To study the temperature evolution of modification factor q1, we solve the equation sets (24 ) to obtain q1 in Au+Au collisions at $\sqrt{{s}_{\,\rm{NN}\,}}=39\,\,\rm{GeV}\,$. Shown in figure 4 is the modification factor q1 at $\sqrt{{s}_{\,\rm{NN}\,}}=39\,\,\rm{GeV}\,$. It is found that q1 > 1, demonstrating that the similarity structure decreases the number of microstates. In the context of non-extensive statistics, if q1 > 1, Sq < SB-G. Moreover, it is found that q1 decreases with decreasing temperature, so pion gas is typically influenced by self-similarity structure near to the phase transition temperature.

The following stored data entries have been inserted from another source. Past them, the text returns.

-- One proof at a time: every proof is an evaluation in the kernel.
set_option Elab.async false

namespace Sys2Proof.Tests

theorem witness_TimeEvents :
    (∃ (s : State) (n : Fin 4) (src : BitVec 11) (n : ℕ), (decide (4 ≤ s.blade.hw.startStep.toNat) &&
    !s.blade.flt.fenced) = true ∧ s.blade.active = true ∧ 1 ≤ ↑n ∧ (∀ e ∈ (s.blade.delay ↑n).all, 1 < e.left) ∧
    s.blade.fineTicks < 249 ∧ (∀ e ∈ (s.blade.delay 0).all, 1 < e.left) ∧ ((List.map (fun x => x.1)
    s.blade.lan.halyards).Nodup) ∧ ((s.blade.source src.toNat).sticky && decide ((s.blade.source src.toNat).eff.toNat
    = 1) && decide ((s.blade.source src.toNat).deadline = 1)) = true ∧ s.blade.flt.windowLeft = 0 ∧
    s.blade.flt.fencing = false ∧ s.blade.aliveRuns = true ∧ (s.blade.active = false ∨ s.blade.flt.moduleRuns =
    false)) ∧
    (∃ (s : State) (src : BitVec 11), ((s.blade.source src.toNat).sticky && decide ((s.blade.source
    src.toNat).eff.toNat = 1) && decide ((s.blade.source src.toNat).deadline = 1)) = false ∧ s.blade.flt.windowLeft ≠
    0 ∧ s.blade.flt.fencing = true) ∧
    (∃ (s : State), (decide (4 ≤ s.blade.hw.startStep.toNat) && !s.blade.flt.fenced) = true ∧ (s.blade.pair.role =
    BladeRole.standby ∨ s.blade.pair.role = BladeRole.active ∧ s.blade.pair.detected = true) ∧ s.blade.fineTicks <
    249 ∧ s.blade.active = false) ∧
    (∃ (s : State), (decide (4 ≤ s.blade.hw.startStep.toNat) && !s.blade.flt.fenced) = false ∧ s.blade.aliveRuns =
    false) ∧
    (∃ (s : State), (decide (4 ≤ s.blade.hw.startStep.toNat) && !s.blade.flt.fenced) = true ∧ s.blade.pair.role =
    BladeRole.starting) ∧
    (∃ (s : State), (decide (4 ≤ s.blade.hw.startStep.toNat) && !s.blade.flt.fenced) = true ∧ s.blade.active = true ∧
    s.blade.joined = true ∧ s.blade.struck fnToggle = false ∧ s.blade.mirrors = true) ∧
    (∃ (s : State), s.blade.aliveRuns = true ∧ s.blade.active = true ∧ s.blade.flt.moduleRuns = true) ∧
    (∃ (s : State), (decide (4 ≤ s.blade.hw.startStep.toNat) && !s.blade.flt.fenced) = true ∧ 249 ≤
    s.blade.fineTicks) :=
  ⟨⟨blank (run (act.setSource 65 so)), n1, src_3, (65 : Nat), by decide +kernel⟩,
    ⟨blank { run act with flt.windowLeft := 5, flt.fencing := true }, src_3, by decide +kernel⟩,
    ⟨blank (run sb), by decide +kernel⟩,
    ⟨blank act, by decide +kernel⟩,
    ⟨blank (run R0), by decide +kernel⟩,
    ⟨blank (J (run ((fl_2 act).setStruck 0x340 false))), by decide +kernel⟩,
    ⟨blank { run_2 act with flt.moduleRuns := true }, by decide +kernel⟩,
    ⟨blank { run (fl_2 act) with fineTicks := 249 }, by decide +kernel⟩⟩

theorem witness_ToggleBlocks :
    (∃ (s : State) (k : Fin 4) (sq : Word32) (addr : Word32) (v : Word32), s.blade.linkRuns = true ∧ s.blade.armed
    192 1 = false ∧ s.blade.pair.duplex ≠ Duplex.doubt ∧ s.blade.blockArrives.hw.waitingPartner = false ∧
    s.blade.blockArrives.follows = true ∧ s.blade.blockArrives.isStandby = true ∧ s.blade.blockArrives.joined = true
    ∧ s.blade.blockArrives.active = false ∧ (s.blade.blockArrives.pair.duplex = Duplex.joined ∨
    s.blade.blockArrives.pair.copyDone = true) ∧ (s.blade.blockArrives.followWrite none (BitVec.toNat addr) v).1 =
    true ∧ BitVec.toNat (s.blade.blockArrives.key ↑k).last < BitVec.toNat sq ∧ (s.blade.blockArrives.active = false ∨
    s.blade.blockArrives.flt.fatal = true)) ∧
    (∃ (s : State), s.blade.linkRuns = true ∧ s.blade.armed 192 1 = false ∧ s.blade.blockArrives.active = true ∧
    (s.blade.blockArrives.joined = true ∨ s.blade.blockArrives.pair.duplex = Duplex.joining) ∧
    (s.blade.blockArrives.isStandby = false ∨ s.blade.blockArrives.joined = false) ∧ s.blade.blockArrives.follows =
    false ∧ s.blade.blockArrives.flt.fatal = false ∧ s.blade.blockArrives.pair.duplex = Duplex.joining ∧
    s.blade.blockArrives.pair.copyDone = false) ∧
    (∃ (s : State), s.blade.linkRuns = false) ∧
    (∃ (s : State) (e : StartFacts), s.blade.linkRuns = true ∧ s.blade.armed 192 1 = false ∧
    s.blade.blockArrives.pair.role = BladeRole.starting ∧ s.blade.blockArrives.hw.waitingPartner = true ∧
    s.blade.blockArrives.hw.startFacts = some e ∧ s.blade.blockArrives.bladeB = true ∧ s.blade.blockArrives.active =
    false ∧ s.blade.blockArrives.follows = false) ∧
    (∃ (s : State) (addr : Word32) (v : Word32), s.blade.linkRuns = true ∧ s.blade.armed 192 1 = false ∧
    s.blade.blockArrives.follows = true ∧ s.blade.blockArrives.pair.duplex = Duplex.joining ∧
    s.blade.blockArrives.pair.copyDone = false ∧ (s.blade.blockArrives.followWrite none (BitVec.toNat addr) v).1 =
    false) ∧
    (∃ (s : State), s.blade.linkRuns = true ∧ s.blade.armed 192 1 = false ∧ s.blade.blockArrives.active = true ∧
    s.blade.blockArrives.flt.fatal = false ∧ s.blade.blockArrives.pair.duplex = Duplex.joining ∧
    s.blade.blockArrives.pair.copyDone = true) ∧
    (∃ (s : State) (k : Fin 4) (sq : Word32), s.blade.linkRuns = true ∧ s.blade.armed 192 1 = false ∧ BitVec.toNat sq
    ≤ BitVec.toNat (s.blade.blockArrives.key ↑k).last) :=
  ⟨⟨blank (sby .joined), k1_2, (3 : Word32), (0x02050020 : Word32), (4 : Word32), by decide +kernel⟩,
    ⟨blank (ac .joining), by decide +kernel⟩,
    ⟨blank R0, by decide +kernel⟩,
    ⟨blank st, e0_2, by decide +kernel⟩,
    ⟨blank (sby .joining), (0x020E0000 : Word32), (4 : Word32), by decide +kernel⟩,
    ⟨blank { ac .joining with pair.copyDone := true }, by decide +kernel⟩,
    ⟨blank ((sby .joined).setKeySlot 1 { key := [1], last := 3, floor := 0, request := [], reply := [] }), k1_2, (3 :
    Word32), by decide +kernel⟩⟩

Figure 4. The relationship between the influence factor q1 and the temperature T near to the critical temperature in Au+Au collisions at $\sqrt{{s}_{\,\rm{NN}\,}}=39\,\,\rm{GeV}\,$. |
From the lattice QCD phase diagram [8], we extract the temperature and the chemical potential of the phase transition within the range of error for different collision energies, which are listed in the second and third columns of table 1. Substituting the temperature and the radius of motion volumes, q1 and q2 can be solved in equation sets (24 ). Table 1 presents the parameters q1 and q2 solved for Au+Au collisions at $\sqrt{{s}_{\,\rm{NN}\,}}=7.7,11.5,19.6,27,39\,\,\rm{GeV}\,$ for 0-5% centrality. q1 is larger than 1 at all collision energies, suggesting the existence of self-similarity structure. As the collision energy increases, the temperature of phase transition and the motion volume of π mesons increase and q1 also becomes larger. This tendency suggests that the influence of π - π self-similarity structure becomes stronger with the increase in collision energy. This is consistent with the collective flow effect being stronger at larger collision energies, leading to stronger resonance, so the self-similarity structure influence becomes stronger.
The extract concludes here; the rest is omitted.